*AIM OF THE EXERCISE:* Below are entries; output exactly the lines from the one with "-- ==== Sys2Proof/Machine/Ni.lean" to the one with "def NodeEntry.ndst (e", both included, and nothing else.

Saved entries
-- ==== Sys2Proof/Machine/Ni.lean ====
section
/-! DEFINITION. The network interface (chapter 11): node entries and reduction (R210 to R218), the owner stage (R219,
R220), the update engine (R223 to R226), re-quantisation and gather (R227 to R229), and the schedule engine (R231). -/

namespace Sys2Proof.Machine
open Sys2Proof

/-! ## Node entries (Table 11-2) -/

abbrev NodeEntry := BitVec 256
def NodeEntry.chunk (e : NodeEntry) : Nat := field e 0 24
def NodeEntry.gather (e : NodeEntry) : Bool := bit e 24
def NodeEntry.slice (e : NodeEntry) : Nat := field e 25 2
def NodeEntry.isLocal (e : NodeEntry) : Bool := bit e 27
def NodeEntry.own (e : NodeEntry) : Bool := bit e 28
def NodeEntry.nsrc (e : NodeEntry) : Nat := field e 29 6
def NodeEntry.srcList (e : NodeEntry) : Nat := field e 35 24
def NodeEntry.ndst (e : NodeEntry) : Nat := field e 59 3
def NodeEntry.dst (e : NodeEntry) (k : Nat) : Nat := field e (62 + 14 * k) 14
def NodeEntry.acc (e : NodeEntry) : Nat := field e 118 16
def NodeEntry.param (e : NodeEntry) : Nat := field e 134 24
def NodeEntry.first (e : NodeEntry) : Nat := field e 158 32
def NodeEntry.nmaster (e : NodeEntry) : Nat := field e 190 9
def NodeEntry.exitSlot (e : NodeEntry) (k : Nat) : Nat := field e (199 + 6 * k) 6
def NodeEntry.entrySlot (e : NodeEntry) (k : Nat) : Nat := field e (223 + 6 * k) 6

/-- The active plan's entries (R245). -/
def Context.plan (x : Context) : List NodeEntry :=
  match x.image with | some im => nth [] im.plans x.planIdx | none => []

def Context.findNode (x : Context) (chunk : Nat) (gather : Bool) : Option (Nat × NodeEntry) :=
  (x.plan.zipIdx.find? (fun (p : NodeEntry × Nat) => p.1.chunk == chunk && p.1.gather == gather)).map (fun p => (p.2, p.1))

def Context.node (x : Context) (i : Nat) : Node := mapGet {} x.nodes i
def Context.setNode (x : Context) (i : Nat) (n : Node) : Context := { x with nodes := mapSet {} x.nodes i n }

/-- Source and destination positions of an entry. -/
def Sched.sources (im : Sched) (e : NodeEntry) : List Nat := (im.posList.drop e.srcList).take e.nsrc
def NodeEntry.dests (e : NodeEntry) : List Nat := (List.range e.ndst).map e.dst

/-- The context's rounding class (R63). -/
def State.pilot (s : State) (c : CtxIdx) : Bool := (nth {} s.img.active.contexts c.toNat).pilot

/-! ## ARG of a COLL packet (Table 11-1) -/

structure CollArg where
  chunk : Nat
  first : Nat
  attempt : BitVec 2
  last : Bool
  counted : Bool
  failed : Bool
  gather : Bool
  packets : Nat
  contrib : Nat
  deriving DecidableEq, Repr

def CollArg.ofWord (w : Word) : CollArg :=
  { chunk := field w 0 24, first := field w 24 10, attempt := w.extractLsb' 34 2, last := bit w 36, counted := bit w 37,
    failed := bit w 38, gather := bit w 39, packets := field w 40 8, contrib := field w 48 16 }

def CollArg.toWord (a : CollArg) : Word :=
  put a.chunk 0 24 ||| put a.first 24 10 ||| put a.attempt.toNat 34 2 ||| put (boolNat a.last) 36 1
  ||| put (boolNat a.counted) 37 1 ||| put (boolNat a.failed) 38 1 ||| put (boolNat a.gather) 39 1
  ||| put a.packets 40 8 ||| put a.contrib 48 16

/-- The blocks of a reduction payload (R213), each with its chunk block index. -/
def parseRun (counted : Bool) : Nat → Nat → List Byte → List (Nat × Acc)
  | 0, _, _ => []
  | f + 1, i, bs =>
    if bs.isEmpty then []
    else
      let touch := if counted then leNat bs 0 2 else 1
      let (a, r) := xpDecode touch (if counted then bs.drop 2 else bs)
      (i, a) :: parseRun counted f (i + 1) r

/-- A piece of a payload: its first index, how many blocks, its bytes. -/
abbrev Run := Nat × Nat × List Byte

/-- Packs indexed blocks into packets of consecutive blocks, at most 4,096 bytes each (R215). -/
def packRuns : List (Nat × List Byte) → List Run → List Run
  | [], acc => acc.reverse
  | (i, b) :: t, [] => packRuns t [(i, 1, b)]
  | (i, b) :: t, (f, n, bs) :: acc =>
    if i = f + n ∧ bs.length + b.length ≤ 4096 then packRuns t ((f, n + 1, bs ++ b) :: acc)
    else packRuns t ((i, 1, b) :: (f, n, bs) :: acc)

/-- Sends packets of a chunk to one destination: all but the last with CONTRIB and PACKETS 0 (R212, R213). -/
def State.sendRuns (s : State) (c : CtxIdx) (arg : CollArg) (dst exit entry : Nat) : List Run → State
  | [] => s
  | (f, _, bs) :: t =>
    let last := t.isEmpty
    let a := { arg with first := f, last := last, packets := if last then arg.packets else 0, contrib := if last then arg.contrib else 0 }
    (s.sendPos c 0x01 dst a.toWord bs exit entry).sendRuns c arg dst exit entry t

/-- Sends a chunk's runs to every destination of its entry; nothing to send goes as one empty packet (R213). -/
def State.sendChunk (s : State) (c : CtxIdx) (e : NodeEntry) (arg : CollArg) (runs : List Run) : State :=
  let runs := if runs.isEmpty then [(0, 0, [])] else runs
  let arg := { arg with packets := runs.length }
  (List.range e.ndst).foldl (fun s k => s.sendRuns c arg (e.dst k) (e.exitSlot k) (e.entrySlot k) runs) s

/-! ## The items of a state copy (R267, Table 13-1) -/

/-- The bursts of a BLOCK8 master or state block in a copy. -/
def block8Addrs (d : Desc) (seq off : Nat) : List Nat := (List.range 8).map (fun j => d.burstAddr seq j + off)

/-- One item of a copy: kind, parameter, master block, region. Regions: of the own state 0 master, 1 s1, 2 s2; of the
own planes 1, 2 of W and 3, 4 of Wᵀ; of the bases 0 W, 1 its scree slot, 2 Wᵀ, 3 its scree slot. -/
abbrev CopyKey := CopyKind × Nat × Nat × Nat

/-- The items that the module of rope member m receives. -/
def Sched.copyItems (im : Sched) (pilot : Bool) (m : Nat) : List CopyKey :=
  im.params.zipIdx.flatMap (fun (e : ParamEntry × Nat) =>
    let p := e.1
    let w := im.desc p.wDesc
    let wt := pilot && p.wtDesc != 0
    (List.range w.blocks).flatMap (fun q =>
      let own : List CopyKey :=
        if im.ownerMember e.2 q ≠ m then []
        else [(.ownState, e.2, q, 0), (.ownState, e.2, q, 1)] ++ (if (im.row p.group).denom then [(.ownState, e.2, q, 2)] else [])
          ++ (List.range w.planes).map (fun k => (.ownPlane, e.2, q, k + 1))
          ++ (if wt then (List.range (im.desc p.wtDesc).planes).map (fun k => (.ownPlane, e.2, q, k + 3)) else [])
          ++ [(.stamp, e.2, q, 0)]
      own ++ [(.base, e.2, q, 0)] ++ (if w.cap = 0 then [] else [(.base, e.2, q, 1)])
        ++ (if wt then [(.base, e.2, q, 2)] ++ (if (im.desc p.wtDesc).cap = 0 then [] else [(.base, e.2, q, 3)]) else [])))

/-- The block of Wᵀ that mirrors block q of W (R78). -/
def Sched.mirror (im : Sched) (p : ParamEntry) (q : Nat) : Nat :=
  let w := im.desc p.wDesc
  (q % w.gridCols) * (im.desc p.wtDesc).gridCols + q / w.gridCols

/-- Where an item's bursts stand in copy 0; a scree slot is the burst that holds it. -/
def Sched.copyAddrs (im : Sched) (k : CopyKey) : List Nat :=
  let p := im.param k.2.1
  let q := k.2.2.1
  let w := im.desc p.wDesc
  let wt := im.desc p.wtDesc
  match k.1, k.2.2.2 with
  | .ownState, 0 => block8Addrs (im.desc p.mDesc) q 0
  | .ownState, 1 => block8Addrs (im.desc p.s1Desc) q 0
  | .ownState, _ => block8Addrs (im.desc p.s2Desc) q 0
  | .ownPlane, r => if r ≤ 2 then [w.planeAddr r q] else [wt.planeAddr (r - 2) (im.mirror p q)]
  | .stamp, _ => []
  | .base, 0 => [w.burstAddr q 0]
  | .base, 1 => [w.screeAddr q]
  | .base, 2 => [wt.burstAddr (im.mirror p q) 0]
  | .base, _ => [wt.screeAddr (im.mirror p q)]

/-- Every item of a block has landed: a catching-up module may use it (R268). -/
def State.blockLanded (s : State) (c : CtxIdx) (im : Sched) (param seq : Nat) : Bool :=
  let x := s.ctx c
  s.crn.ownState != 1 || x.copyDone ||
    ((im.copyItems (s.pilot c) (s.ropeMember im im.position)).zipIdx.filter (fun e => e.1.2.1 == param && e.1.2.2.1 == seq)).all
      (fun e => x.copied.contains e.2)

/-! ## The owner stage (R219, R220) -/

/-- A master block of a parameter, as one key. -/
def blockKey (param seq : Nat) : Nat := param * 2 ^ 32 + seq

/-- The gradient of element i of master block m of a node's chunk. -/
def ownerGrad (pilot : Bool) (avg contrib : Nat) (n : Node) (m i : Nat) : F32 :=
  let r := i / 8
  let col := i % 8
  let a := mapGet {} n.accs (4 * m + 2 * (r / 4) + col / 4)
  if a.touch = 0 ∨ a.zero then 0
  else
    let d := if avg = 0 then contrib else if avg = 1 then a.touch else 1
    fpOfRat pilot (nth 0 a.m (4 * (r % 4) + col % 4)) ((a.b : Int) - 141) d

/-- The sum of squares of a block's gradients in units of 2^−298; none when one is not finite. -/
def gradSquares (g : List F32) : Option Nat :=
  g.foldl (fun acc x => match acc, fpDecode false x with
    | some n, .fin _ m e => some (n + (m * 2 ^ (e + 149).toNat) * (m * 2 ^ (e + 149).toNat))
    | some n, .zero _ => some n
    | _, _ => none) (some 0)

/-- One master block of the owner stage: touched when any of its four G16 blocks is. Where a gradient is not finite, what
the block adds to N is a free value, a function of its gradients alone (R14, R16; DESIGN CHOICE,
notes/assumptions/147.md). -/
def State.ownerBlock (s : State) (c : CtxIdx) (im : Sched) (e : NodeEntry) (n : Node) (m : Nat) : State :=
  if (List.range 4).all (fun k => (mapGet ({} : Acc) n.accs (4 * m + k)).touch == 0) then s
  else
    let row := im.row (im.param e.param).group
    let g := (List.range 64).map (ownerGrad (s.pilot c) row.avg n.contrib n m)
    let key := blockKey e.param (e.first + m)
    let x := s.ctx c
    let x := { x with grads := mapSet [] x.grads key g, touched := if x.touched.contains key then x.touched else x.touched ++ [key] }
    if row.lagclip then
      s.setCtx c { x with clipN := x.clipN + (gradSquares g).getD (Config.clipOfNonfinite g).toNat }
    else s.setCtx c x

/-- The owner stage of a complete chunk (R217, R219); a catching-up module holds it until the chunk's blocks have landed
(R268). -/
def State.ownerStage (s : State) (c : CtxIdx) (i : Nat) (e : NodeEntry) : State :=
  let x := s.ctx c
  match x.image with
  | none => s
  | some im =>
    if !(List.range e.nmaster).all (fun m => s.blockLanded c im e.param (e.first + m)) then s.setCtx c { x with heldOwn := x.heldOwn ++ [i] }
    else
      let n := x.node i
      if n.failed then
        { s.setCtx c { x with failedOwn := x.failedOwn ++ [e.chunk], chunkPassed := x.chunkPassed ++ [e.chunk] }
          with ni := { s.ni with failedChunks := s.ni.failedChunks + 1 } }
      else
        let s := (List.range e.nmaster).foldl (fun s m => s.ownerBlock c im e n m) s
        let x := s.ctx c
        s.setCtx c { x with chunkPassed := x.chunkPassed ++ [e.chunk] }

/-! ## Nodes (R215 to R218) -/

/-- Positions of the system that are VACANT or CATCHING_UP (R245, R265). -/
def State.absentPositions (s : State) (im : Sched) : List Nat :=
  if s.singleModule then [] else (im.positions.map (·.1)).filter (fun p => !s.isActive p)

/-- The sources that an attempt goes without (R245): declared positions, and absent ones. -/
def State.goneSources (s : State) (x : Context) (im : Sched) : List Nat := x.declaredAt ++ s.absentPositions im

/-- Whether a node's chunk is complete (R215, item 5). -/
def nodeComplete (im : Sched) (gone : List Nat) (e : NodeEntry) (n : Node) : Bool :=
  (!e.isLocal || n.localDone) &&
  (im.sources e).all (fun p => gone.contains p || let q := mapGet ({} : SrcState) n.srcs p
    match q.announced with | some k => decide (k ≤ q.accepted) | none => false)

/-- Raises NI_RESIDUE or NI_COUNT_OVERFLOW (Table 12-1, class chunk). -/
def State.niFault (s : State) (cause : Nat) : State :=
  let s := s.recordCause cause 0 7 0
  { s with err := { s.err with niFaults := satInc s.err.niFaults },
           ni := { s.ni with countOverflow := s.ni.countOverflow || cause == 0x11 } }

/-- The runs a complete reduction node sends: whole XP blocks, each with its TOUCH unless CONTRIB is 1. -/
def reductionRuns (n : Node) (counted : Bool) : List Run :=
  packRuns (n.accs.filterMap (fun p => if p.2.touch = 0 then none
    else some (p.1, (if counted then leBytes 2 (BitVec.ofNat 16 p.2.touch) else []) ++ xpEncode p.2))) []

* * *

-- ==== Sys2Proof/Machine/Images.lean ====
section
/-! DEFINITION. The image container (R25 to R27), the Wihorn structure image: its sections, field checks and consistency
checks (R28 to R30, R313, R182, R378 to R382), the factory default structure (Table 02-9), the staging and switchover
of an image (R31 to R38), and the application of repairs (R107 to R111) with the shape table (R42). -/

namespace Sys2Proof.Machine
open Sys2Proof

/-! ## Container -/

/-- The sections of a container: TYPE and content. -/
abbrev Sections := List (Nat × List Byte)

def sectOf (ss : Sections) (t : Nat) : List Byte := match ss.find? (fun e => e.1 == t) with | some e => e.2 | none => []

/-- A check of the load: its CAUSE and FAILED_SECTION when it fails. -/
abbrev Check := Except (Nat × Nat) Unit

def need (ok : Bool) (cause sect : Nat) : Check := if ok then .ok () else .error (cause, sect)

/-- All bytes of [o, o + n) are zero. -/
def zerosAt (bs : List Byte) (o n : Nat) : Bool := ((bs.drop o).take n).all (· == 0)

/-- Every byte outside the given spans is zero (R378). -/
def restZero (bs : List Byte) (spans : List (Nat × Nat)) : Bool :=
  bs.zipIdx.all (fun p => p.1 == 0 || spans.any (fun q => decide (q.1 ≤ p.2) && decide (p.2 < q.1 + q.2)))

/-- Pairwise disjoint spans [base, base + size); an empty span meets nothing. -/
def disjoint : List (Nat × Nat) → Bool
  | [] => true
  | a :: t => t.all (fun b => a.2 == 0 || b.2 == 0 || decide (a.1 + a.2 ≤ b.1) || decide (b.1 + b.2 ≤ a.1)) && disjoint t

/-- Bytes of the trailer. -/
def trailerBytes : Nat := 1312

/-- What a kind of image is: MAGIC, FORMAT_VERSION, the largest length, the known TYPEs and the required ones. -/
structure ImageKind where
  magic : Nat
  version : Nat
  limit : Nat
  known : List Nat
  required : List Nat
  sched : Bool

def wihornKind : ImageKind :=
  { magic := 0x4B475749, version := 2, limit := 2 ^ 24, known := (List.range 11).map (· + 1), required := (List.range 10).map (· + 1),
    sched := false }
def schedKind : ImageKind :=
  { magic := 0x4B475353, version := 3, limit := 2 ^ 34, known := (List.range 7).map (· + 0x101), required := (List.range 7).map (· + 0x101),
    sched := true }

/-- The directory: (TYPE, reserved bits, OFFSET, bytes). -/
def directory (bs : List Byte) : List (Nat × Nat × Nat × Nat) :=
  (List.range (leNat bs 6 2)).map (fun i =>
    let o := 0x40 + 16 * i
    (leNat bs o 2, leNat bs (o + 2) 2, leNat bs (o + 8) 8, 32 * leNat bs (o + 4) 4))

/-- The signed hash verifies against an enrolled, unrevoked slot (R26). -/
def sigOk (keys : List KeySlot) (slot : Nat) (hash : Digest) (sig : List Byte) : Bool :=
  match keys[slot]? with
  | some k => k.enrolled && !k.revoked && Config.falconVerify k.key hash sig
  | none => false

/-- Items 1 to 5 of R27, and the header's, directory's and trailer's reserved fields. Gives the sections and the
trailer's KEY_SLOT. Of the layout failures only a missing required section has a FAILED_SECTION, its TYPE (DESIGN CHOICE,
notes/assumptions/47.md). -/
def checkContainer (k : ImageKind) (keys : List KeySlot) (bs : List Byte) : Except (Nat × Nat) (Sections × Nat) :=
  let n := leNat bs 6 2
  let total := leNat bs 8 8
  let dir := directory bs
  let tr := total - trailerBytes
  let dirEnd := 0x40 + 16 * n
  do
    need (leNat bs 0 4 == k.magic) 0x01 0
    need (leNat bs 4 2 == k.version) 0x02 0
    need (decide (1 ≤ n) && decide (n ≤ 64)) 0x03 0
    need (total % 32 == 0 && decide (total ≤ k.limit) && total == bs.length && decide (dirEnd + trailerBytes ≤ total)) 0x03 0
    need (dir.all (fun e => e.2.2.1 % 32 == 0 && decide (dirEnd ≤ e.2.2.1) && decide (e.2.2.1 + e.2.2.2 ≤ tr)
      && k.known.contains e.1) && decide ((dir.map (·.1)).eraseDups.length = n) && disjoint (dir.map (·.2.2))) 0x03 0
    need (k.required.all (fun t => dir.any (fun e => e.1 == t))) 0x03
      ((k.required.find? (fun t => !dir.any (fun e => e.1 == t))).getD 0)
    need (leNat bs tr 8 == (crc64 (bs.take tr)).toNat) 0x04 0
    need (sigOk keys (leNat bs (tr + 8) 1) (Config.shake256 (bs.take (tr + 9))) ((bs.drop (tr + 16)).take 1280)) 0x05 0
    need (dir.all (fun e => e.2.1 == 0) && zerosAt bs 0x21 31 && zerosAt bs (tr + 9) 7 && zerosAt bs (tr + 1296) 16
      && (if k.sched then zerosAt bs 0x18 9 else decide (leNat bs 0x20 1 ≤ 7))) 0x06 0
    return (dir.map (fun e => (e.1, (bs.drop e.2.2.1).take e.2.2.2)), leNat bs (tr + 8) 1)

*ANSWER SECTION:*
-- ==== Sys2Proof/Machine/Ni.lean ====
section
/-! DEFINITION. The network interface (chapter 11): node entries and reduction (R210 to R218), the owner stage (R219,
R220), the update engine (R223 to R226), re-quantisation and gather (R227 to R229), and the schedule engine (R231). -/

namespace Sys2Proof.Machine
open Sys2Proof

/-! ## Node entries (Table 11-2) -/

abbrev NodeEntry := BitVec 256
def NodeEntry.chunk (e : NodeEntry) : Nat := field e 0 24
def NodeEntry.gather (e : NodeEntry) : Bool := bit e 24
def NodeEntry.slice (e : NodeEntry) : Nat := field e 25 2
def NodeEntry.isLocal (e : NodeEntry) : Bool := bit e 27
def NodeEntry.own (e : NodeEntry) : Bool := bit e 28
def NodeEntry.nsrc (e : NodeEntry) : Nat := field e 29 6
def NodeEntry.srcList (e : NodeEntry) : Nat := field e 35 24
def NodeEntry.ndst (e : NodeEntry) : Nat := field e 59 3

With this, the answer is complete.